Scan the records below. Copy every line in which the word "shutdownRecord" appears.

Stored items.
* * * *
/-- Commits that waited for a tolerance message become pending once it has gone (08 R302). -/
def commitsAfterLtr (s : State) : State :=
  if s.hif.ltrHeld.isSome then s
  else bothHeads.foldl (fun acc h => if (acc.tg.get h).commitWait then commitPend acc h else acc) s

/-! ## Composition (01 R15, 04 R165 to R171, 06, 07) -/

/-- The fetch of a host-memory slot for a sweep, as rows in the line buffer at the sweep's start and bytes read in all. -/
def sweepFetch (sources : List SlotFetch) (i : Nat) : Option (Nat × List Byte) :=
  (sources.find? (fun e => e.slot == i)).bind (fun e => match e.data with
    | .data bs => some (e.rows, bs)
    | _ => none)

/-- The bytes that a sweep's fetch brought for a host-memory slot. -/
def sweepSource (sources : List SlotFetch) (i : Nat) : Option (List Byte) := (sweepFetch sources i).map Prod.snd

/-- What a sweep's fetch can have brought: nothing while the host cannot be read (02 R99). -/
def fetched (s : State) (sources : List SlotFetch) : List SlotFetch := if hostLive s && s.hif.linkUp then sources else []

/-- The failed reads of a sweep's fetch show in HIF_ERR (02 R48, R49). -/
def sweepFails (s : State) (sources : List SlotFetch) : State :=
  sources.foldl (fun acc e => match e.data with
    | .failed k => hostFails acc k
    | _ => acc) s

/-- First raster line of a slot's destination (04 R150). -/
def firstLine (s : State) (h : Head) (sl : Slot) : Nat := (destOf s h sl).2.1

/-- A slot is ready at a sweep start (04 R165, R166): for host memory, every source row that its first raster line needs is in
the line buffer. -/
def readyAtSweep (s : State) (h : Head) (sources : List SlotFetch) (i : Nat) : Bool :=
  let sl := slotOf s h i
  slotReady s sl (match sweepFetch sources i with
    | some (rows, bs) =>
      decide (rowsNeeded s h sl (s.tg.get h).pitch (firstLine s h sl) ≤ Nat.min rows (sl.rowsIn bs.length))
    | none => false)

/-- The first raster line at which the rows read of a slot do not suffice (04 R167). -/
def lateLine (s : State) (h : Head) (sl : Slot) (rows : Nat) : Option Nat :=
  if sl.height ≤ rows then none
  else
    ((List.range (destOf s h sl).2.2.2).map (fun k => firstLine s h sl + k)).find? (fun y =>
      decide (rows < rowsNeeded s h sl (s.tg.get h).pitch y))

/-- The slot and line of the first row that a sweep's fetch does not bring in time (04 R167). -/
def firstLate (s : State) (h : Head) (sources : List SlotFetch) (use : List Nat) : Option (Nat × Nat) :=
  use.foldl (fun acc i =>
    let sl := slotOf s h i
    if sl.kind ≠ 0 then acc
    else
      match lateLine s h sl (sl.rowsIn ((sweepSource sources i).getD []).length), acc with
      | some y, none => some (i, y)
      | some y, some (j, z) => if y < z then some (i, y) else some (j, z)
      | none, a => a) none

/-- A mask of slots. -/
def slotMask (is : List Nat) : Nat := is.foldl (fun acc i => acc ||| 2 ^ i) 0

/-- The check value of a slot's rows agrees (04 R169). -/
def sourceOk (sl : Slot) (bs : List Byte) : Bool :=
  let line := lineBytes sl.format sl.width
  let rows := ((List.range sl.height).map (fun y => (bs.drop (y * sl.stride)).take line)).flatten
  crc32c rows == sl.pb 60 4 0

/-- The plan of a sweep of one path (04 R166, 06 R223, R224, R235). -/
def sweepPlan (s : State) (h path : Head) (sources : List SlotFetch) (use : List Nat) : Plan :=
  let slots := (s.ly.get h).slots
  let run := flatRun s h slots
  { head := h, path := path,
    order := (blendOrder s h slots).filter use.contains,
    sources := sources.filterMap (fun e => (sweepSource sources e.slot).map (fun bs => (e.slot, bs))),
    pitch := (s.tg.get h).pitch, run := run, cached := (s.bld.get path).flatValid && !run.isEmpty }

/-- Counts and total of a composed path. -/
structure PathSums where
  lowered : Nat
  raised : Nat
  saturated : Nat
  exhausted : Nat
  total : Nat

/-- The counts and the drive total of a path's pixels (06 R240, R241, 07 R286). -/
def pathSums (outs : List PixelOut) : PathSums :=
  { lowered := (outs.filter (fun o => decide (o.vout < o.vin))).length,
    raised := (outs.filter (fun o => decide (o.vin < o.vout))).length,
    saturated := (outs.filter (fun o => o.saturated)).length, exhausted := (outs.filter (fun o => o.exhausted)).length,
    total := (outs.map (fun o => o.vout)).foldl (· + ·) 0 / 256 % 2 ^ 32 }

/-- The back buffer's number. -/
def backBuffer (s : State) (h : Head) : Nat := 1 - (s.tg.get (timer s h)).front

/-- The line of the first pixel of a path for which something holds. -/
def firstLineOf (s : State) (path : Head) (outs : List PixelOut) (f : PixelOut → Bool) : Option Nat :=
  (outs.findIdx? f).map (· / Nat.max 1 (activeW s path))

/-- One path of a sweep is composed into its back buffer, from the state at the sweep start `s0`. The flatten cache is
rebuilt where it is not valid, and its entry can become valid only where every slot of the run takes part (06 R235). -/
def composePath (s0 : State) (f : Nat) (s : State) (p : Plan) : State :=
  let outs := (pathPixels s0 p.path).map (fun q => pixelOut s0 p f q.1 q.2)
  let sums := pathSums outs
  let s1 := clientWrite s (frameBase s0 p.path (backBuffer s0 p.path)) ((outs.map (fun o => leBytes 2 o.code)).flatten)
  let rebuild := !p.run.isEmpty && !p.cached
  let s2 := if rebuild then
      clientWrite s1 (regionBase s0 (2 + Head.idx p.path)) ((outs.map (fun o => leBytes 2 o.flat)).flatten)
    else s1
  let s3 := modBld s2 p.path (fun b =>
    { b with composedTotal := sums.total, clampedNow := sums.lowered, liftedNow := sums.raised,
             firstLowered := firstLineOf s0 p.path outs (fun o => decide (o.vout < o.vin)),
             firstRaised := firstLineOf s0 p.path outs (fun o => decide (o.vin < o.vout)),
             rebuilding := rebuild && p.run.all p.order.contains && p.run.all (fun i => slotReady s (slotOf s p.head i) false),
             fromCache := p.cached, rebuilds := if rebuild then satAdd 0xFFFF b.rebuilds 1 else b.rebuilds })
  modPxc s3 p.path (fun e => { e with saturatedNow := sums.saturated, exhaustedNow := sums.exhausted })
* * * *
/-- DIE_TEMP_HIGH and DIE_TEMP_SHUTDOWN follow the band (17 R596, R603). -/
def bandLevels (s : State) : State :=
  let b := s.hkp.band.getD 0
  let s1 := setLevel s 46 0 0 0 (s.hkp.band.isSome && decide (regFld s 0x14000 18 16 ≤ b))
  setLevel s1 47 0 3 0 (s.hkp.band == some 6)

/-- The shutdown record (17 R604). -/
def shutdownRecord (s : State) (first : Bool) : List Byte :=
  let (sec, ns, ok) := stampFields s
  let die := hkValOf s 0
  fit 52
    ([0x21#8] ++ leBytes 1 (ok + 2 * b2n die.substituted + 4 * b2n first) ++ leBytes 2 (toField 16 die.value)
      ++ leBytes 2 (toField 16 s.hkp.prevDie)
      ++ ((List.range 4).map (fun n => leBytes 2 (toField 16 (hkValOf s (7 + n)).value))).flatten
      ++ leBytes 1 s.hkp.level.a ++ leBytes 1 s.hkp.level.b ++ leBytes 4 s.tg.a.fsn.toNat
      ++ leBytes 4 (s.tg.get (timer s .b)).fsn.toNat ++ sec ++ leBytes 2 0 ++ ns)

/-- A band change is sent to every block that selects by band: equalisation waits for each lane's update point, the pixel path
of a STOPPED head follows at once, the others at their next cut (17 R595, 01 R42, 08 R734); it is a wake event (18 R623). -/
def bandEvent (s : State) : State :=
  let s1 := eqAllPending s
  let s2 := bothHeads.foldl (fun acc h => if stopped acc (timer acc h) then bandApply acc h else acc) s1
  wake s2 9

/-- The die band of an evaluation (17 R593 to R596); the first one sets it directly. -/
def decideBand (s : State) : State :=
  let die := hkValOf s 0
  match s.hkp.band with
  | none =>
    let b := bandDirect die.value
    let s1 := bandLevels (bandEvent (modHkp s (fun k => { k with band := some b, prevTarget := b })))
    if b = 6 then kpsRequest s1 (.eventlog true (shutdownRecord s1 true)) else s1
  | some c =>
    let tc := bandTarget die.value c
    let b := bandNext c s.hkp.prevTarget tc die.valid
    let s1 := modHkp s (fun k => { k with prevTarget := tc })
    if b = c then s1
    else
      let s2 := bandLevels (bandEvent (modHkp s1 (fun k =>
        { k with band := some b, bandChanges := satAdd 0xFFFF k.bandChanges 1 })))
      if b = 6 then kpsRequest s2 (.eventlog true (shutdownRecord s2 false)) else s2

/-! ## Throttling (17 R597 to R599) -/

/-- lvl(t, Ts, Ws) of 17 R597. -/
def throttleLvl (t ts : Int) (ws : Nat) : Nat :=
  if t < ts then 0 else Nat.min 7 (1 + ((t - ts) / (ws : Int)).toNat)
* * * *
FINAL ANSWER.
def shutdownRecord (s : State) (first : Bool) : List Byte :=
    if b = 6 then kpsRequest s1 (.eventlog true (shutdownRecord s1 true)) else s1
      if b = 6 then kpsRequest s2 (.eventlog true (shutdownRecord s2 false)) else s2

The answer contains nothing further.